3. The tool according to any one of paragraphs. 1, 2, characterized in that it contains alkaloids: lappaconitin, N-acetyl sepaconitin, 1-desmethyl lappaconitine, ranaconitin, N-deacetyl lappaconitine, isolappaconitine, 9-deoxy lappaconitine in the form of salts selected from the group: hydrobromides, hydrochlorides, hydrochlorides, , oxalates, malonates, tartrates and maleates.

4. The tool according to any one of paragraphs. 1, 2, characterized in that it is isolated from the rhizomes with the roots of the plant of the northern wrestler (high wrestler) - Aconitum septentrionale Koelle, buttercup family - Ranunculaceae.

5. The tool according to any one of paragraphs. 1, 2, characterized in that it is isolated from the rhizomes with the roots of the plant of the white-wrestler wrestler - Aconitum leucostomum, the buttercup family - Ranunculaceae.

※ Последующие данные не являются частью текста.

-- ==== Sys2Proof/Machine/Movement.lean ====
section
/-! DEFINITION. Movement, memory and synchronisation instructions, classes 9 to 12 (12). -/

namespace Sys2Proof.Machine

/-- `cpld`: buffer to local copy (12 R231). -/
def execCpld (o : LF) (s : State) : Host.Outcome State Fault Refusal :=
  issue (.cpld o) 8 o (shapeCpld o) (fun _ _ => {}) (fun w _ s => copyOf o w s (planLoad o s)) s

/-- `cpst`: local to buffer copy (12 R231). -/
def execCpst (o : LF) (s : State) : Host.Outcome State Fault Refusal :=
  issue (.cpst o) 8 o (shapeCpst o) (fun _ _ => {}) (fun w _ s => copyOf o w s (planStore o s)) s

/-- `cpgat`: row gather (12 R232). -/
def execCpgat (o : LF) (s : State) : Host.Outcome State Fault Refusal :=
  issue (.cpgat o) 8 o (shapeCpgat o) (fun _ _ => {}) (fun w _ s => copyRows o w false s) s

/-- `cpsca`: row scatter (12 R232). -/
def execCpsca (o : LF) (s : State) : Host.Outcome State Fault Refusal :=
  issue (.cpsca o) 8 o (shapeCpsca o) (fun _ _ => {}) (fun w _ s => copyRows o w true s) s

/-- `cploc`: local to local copy (12 R231). -/
def execCploc (o : LF) (s : State) : Host.Outcome State Fault Refusal :=
  issue (.cploc o) 8 o (shapeCploc o) (fun _ _ => {}) (fun w _ s => copyOf o w s (planLocal o s)) s

/-- `cprem`: buffer to buffer copy (12 R233). -/
def execCprem (o : LF) (s : State) : Host.Outcome State Fault Refusal :=
  issue (.cprem o) 8 o (shapeCprem o) (fun _ _ => {}) (fun w _ s => copyRemote o w s) s

/-- `coll`: collective (12 R235-R237). -/
def execColl (o : LF) (s : State) : Host.Outcome State Fault Refusal :=
  issue (.coll o) 8 o (shapeColl o) (fun _ _ => {}) (fun w _ s => collective o w s) s

/-- `bld`: buffer load (12 R239, R240). -/
def execBld (o : LF) (s : State) : Host.Outcome State Fault Refusal :=
  issue (.bld o) 8 o (shapeBld o) (fun _ _ => {}) (fun w _ s => bufLoad w (fieldReg o.d) (s.x (fieldReg o.a) + sext11 o.b) (2 ^ o.size) o.sx s) s

/-- `bst`: buffer store (12 R239, R240). -/
def execBst (o : LF) (s : State) : Host.Outcome State Fault Refusal :=
  issue (.bst o) 8 o (shapeBst o) (fun _ _ => {}) (fun w _ s => bufStore w (s.x (fieldReg o.a) + sext11 o.d) (s.x (fieldReg o.b)) (2 ^ o.size) s) s

/-- `bamo`: atomic (12 R241). -/
def execBamo (o : LF) (s : State) : Host.Outcome State Fault Refusal :=
  issue (.bamo o) 8 o (shapeBamo o) (fun _ _ => {}) (fun w _ s => bufAmo o w s) s

/-- `bcas`: compare and swap (12 R242). -/
def execBcas (o : LF) (s : State) : Host.Outcome State Fault Refusal :=
  issue (.bcas o) 8 o (shapeBcas o) (fun _ _ => {}) (fun w _ s => bufCas o w s) s

/-- `acq` in either length: (12 R244). -/
def runAcq (i : Instr) (len : Nat) (o : LF) (s : State) : Host.Outcome State Fault Refusal :=
  issue i len o (shapeAcq o) (fun _ _ => {}) (fun w _ s => acquire o w s) s

/-- `acq`. -/
def execAcq (o : LF) (s : State) : Host.Outcome State Fault Refusal := runAcq (.acq o) 8 o s

/-- The short form of `acq` (08 R143). -/
def execAcqShort (rd rs1 rs2 : Reg) (s : State) : Host.Outcome State Fault Refusal :=
  runAcq (.acqShort rd rs1 rs2) 4 (shortLF rd rs1 rs2 0) s

/-- The short form of `acq` (08 R143). -/
def execAcqShShort (rd rs1 rs2 : Reg) (s : State) : Host.Outcome State Fault Refusal :=
  runAcq (.acqShShort rd rs1 rs2) 4 (shortLF rd rs1 rs2 1) s

/-- `rel` in either length: (12 R244). -/
def runRel (i : Instr) (len : Nat) (o : LF) (s : State) : Host.Outcome State Fault Refusal :=
  issue i len o (shapeRel o) (fun _ _ => {}) (fun w _ s => release o w s) s

/-- `rel`. -/
def execRel (o : LF) (s : State) : Host.Outcome State Fault Refusal := runRel (.rel o) 8 o s

/-- The short form of `rel` (08 R143). -/
def execRelShort (rd rs1 rs2 : Reg) (s : State) : Host.Outcome State Fault Refusal :=
  runRel (.relShort rd rs1 rs2) 4 (shortLF rd rs1 rs2 0) s

/-- `frange`: (12 R245). -/
def execFrange (o : LF) (s : State) : Host.Outcome State Fault Refusal :=
  issue (.frange o) 8 o (shapeFrange o) (fun _ _ => {}) (fun w _ s => rangeFence o w s) s

/-- `pmrd` in either length: (12 R246). -/
def runPmrd (i : Instr) (len : Nat) (o : LF) (s : State) : Host.Outcome State Fault Refusal :=
  issue i len o (shapePmrd o) (fun _ _ => {}) (fun _ _ s => .done (s.setX (fieldReg o.d) (BitVec.ofNat 64 (s.pmCompleted o.b.toNat)))) s

/-- `pmrd`. -/
def execPmrd (o : LF) (s : State) : Host.Outcome State Fault Refusal := runPmrd (.pmrd o) 8 o s

/-- The short form of `pmrd` (08 R143). -/
def execPmrdShort (rd rs1 rs2 : Reg) (s : State) : Host.Outcome State Fault Refusal :=
  runPmrd (.pmrdShort rd rs1 rs2) 4 (shortLF rd rs1 rs2 0) s

/-- `pmwait` in either length: (12 R246). -/
def runPmwait (i : Instr) (len : Nat) (o : LF) (s : State) : Host.Outcome State Fault Refusal :=
  issue i len o (shapePmwait o) (fun _ _ => {}) (fun w _ s => postmarkWait o w s) s

/-- `pmwait`. -/
def execPmwait (o : LF) (s : State) : Host.Outcome State Fault Refusal := runPmwait (.pmwait o) 8 o s

/-- The short form of `pmwait` (08 R143). -/
def execPmwaitShort (rd rs1 rs2 : Reg) (s : State) : Host.Outcome State Fault Refusal :=
  runPmwait (.pmwaitShort rd rs1 rs2) 4 (shortLF rd rs1 rs2 0) s

/-- `wait`: (12 R247). -/
def execWait (o : LF) (s : State) : Host.Outcome State Fault Refusal :=
  issue (.wait o) 8 o (shapeWait o) (fun _ _ => { ok5 := o.d.toNat ≤ 63 && o.a.toNat ≤ 63 && o.b.toNat ≤ 63 }) (fun w _ s => waitCounters o w s) s

/-- `phcfg`: (12 R225). -/
def execPhcfg (o : LF) (s : State) : Host.Outcome State Fault Refusal :=
  issue (.phcfg o) 8 o (shapePhcfg o) (fun _ _ => {}) (fun _ _ s => holeConfig o s) s

/-- `phtake` in either length: (12 R224). -/
def runPhtake (i : Instr) (len : Nat) (o : LF) (s : State) : Host.Outcome State Fault Refusal :=
  issue i len o (shapePhtake o) (fun _ _ => {}) (fun w _ s => holeTake o w s) s

/-- `phtake`. -/
def execPhtake (o : LF) (s : State) : Host.Outcome State Fault Refusal := runPhtake (.phtake o) 8 o s

/-- The short form of `phtake` (08 R143). -/
def execPhtakeShort (rd rs1 rs2 : Reg) (s : State) : Host.Outcome State Fault Refusal :=
  runPhtake (.phtakeShort rd rs1 rs2) 4 (shortLF rd rs1 rs2 0) s

/-- `phgive` in either length: (12 R224). -/
def runPhgive (i : Instr) (len : Nat) (o : LF) (s : State) : Host.Outcome State Fault Refusal :=
  issue i len o (shapePhgive o) (fun _ _ => {}) (fun w _ s => holeGive o w s) s

/-- `phgive`. -/
def execPhgive (o : LF) (s : State) : Host.Outcome State Fault Refusal := runPhgive (.phgive o) 8 o s

/-- The short form of `phgive` (08 R143). -/
def execPhgiveShort (rd rs1 rs2 : Reg) (s : State) : Host.Outcome State Fault Refusal :=
  runPhgive (.phgiveShort rd rs1 rs2) 4 (shortLF rd rs1 rs2 0) s

/-- `phres` in either length: (12 R224). -/
def runPhres (i : Instr) (len : Nat) (o : LF) (s : State) : Host.Outcome State Fault Refusal :=
  issue i len o (shapePhres o) (fun _ _ => {}) (fun w _ s => holeReserve o w s) s

/-- `phres`. -/
def execPhres (o : LF) (s : State) : Host.Outcome State Fault Refusal := runPhres (.phres o) 8 o s

/-- The short form of `phres` (08 R143). -/
def execPhresShort (rd rs1 rs2 : Reg) (s : State) : Host.Outcome State Fault Refusal :=
  runPhres (.phresShort rd rs1 rs2) 4 (shortLF rd rs1 rs2 0) s

/-- `phpost` in either length: (12 R224). -/
def runPhpost (i : Instr) (len : Nat) (o : LF) (s : State) : Host.Outcome State Fault Refusal :=
  issue i len o (shapePhpost o) (fun _ _ => {}) (fun _ _ s => holePost o s) s

/-- `phpost`. -/
def execPhpost (o : LF) (s : State) : Host.Outcome State Fault Refusal := runPhpost (.phpost o) 8 o s

/-- The short form of `phpost` (08 R143). -/
def execPhpostShort (rd rs1 rs2 : Reg) (s : State) : Host.Outcome State Fault Refusal :=
  runPhpost (.phpostShort rd rs1 rs2) 4 (shortLF rd rs1 rs2 0) s

/-- `phstat` in either length: (12 R224). -/
def runPhstat (i : Instr) (len : Nat) (o : LF) (s : State) : Host.Outcome State Fault Refusal :=
  issue i len o (shapePhstat o) (fun _ _ => {}) (fun _ _ s => holeStat o s) s

/-- `phstat`. -/
def execPhstat (o : LF) (s : State) : Host.Outcome State Fault Refusal := runPhstat (.phstat o) 8 o s

/-- The short form of `phstat` (08 R143). -/
def execPhstatShort (rd rs1 rs2 : Reg) (s : State) : Host.Outcome State Fault Refusal :=
  runPhstat (.phstatShort rd rs1 rs2) 4 (shortLF rd rs1 rs2 0) s

/-- `tqput` in either length: (12 R226). -/
def runTqput (i : Instr) (len : Nat) (o : LF) (s : State) : Host.Outcome State Fault Refusal :=
  issue i len o (shapeTqput o) (fun _ _ => { route := some (o.b.toNat, true) }) (fun _ _ s => queuePut o s) s

/-- `tqput`. -/
def execTqput (o : LF) (s : State) : Host.Outcome State Fault Refusal := runTqput (.tqput o) 8 o s

/-- The short form of `tqput` (08 R143). -/
def execTqputShort (rd rs1 rs2 : Reg) (s : State) : Host.Outcome State Fault Refusal :=
  runTqput (.tqputShort rd rs1 rs2) 4 (shortLF rd rs1 rs2 0) s

/-- `tqget` in either length: (12 R226). -/
def runTqget (i : Instr) (len : Nat) (o : LF) (s : State) : Host.Outcome State Fault Refusal :=
  issue i len o (shapeTqget o) (fun _ _ => { route := some (o.b.toNat, false) }) (fun _ _ s => queueGet o s) s

/-- `tqget`. -/
def execTqget (o : LF) (s : State) : Host.Outcome State Fault Refusal := runTqget (.tqget o) 8 o s

/-- The short form of `tqget` (08 R143). -/
def execTqgetShort (rd rs1 rs2 : Reg) (s : State) : Host.Outcome State Fault Refusal :=
  runTqget (.tqgetShort rd rs1 rs2) 4 (shortLF rd rs1 rs2 0) s

/-- The short form of `tqget` (08 R143). -/
def execTqgetPkShort (rd rs1 rs2 : Reg) (s : State) : Host.Outcome State Fault Refusal :=
  runTqget (.tqgetPkShort rd rs1 rs2) 4 (shortLF rd rs1 rs2 1) s

/-- `nbq`: (12 R248). -/
def execNbq (o : LF) (s : State) : Host.Outcome State Fault Refusal :=
  issue (.nbq o) 8 o (shapeNbq o) (fun _ _ => {}) (fun w _ s => bankQuery o w s) s

/-- `nbcan` in either length: (12 R248). -/
def runNbcan (i : Instr) (len : Nat) (o : LF) (s : State) : Host.Outcome State Fault Refusal :=
  issue i len o (shapeNbcan o) (fun _ _ => {}) (fun _ _ s => bankCancel o s) s

/-- `nbcan`. -/
def execNbcan (o : LF) (s : State) : Host.Outcome State Fault Refusal := runNbcan (.nbcan o) 8 o s

/-- The short form of `nbcan` (08 R143). -/
def execNbcanShort (rd rs1 rs2 : Reg) (s : State) : Host.Outcome State Fault Refusal :=
  runNbcan (.nbcanShort rd rs1 rs2) 4 (shortLF rd rs1 rs2 0) s

/-- The issue of a short buffer access: couriers only (08 R138, R141). -/
def shortBuf (i : Instr) (s : State) (e : Who → Eff) : Host.Outcome State Fault Refusal :=
  match s.focus with
  | .hart _ => (Eff.trap (illegalOnHart i) s).finish 4
  | .member .seq => (Eff.trap (trapOf .illegalInstr) s).finish 4
  | .member w => (e w).finish 4

/-- `bld.b` in its short form (08 R141). -/
def execBldBShort (rd rs1 : Reg) (imm : BitVec 12) (s : State) : Host.Outcome State Fault Refusal :=
  shortBuf (.bldBShort rd rs1 imm) s fun w => bufLoad w rd (s.x rs1 + imm.signExtend 64) 1 false s

/-- `bst.b` in its short form (08 R141). -/
def execBstBShort (rs1 rs2 : Reg) (imm : BitVec 12) (s : State) : Host.Outcome State Fault Refusal :=
  shortBuf (.bstBShort rs1 rs2 imm) s fun w => bufStore w (s.x rs1 + imm.signExtend 64) (s.x rs2) 1 s

/-- `bld.h` in its short form (08 R141). -/
def execBldHShort (rd rs1 : Reg) (imm : BitVec 12) (s : State) : Host.Outcome State Fault Refusal :=
  shortBuf (.bldHShort rd rs1 imm) s fun w => bufLoad w rd (s.x rs1 + imm.signExtend 64) 2 false s

/-- `bst.h` in its short form (08 R141). -/
def execBstHShort (rs1 rs2 : Reg) (imm : BitVec 12) (s : State) : Host.Outcome State Fault Refusal :=
  shortBuf (.bstHShort rs1 rs2 imm) s fun w => bufStore w (s.x rs1 + imm.signExtend 64) (s.x rs2) 2 s

/-- `bld.w` in its short form (08 R141). -/
def execBldWShort (rd rs1 : Reg) (imm : BitVec 12) (s : State) : Host.Outcome State Fault Refusal :=
  shortBuf (.bldWShort rd rs1 imm) s fun w => bufLoad w rd (s.x rs1 + imm.signExtend 64) 4 false s

/-- `bst.w` in its short form (08 R141). -/
def execBstWShort (rs1 rs2 : Reg) (imm : BitVec 12) (s : State) : Host.Outcome State Fault Refusal :=
  shortBuf (.bstWShort rs1 rs2 imm) s fun w => bufStore w (s.x rs1 + imm.signExtend 64) (s.x rs2) 4 s

/-- `bld.d` in its short form (08 R141). -/
def execBldDShort (rd rs1 : Reg) (imm : BitVec 12) (s : State) : Host.Outcome State Fault Refusal :=
  shortBuf (.bldDShort rd rs1 imm) s fun w => bufLoad w rd (s.x rs1 + imm.signExtend 64) 8 false s

/-- `bst.d` in its short form (08 R141). -/
def execBstDShort (rs1 rs2 : Reg) (imm : BitVec 12) (s : State) : Host.Outcome State Fault Refusal :=
  shortBuf (.bstDShort rs1 rs2 imm) s fun w => bufStore w (s.x rs1 + imm.signExtend 64) (s.x rs2) 8 s

end Sys2Proof.Machine
end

6. The tool according to any one of paragraphs. 1, 2, characterized in that it is isolated from the grass of the plant of the white-wrestler wrestler - Aconitum leucostomum, the buttercup family - Ranunculaceae.

7. A pharmaceutical composition for oral use, having an antiarrhythmic effect, containing the agent according to any one of paragraphs. 1-6 in an effective amount and a pharmaceutically acceptable carrier.

8. The pharmaceutical composition according to claim 7, characterized in that the pharmaceutically acceptable carrier contains starch, sucrose and calcium stearate.

9. The pharmaceutical composition according to claim 8, characterized in that the pharmaceutically acceptable carrier further comprises crosscarmellose sodium.